**Problem**
Go line by line through the data and copy those with the word "value".

═══ Given data

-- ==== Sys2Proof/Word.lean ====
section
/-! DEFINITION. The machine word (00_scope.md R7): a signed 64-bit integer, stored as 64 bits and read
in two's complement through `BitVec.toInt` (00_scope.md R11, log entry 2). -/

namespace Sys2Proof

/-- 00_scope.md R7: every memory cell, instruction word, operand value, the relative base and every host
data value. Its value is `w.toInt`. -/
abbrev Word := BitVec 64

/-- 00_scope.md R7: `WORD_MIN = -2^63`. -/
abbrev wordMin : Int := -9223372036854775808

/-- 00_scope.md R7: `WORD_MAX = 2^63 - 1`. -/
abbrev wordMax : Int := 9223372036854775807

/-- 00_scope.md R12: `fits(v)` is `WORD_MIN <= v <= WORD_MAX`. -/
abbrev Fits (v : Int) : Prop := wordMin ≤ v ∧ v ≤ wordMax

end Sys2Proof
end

══════

**Reply to the exercise**
/-- 00_scope.md R7: every memory cell, instruction word, operand value, the relative base and every host
data value. Its value is `w.toInt`. -/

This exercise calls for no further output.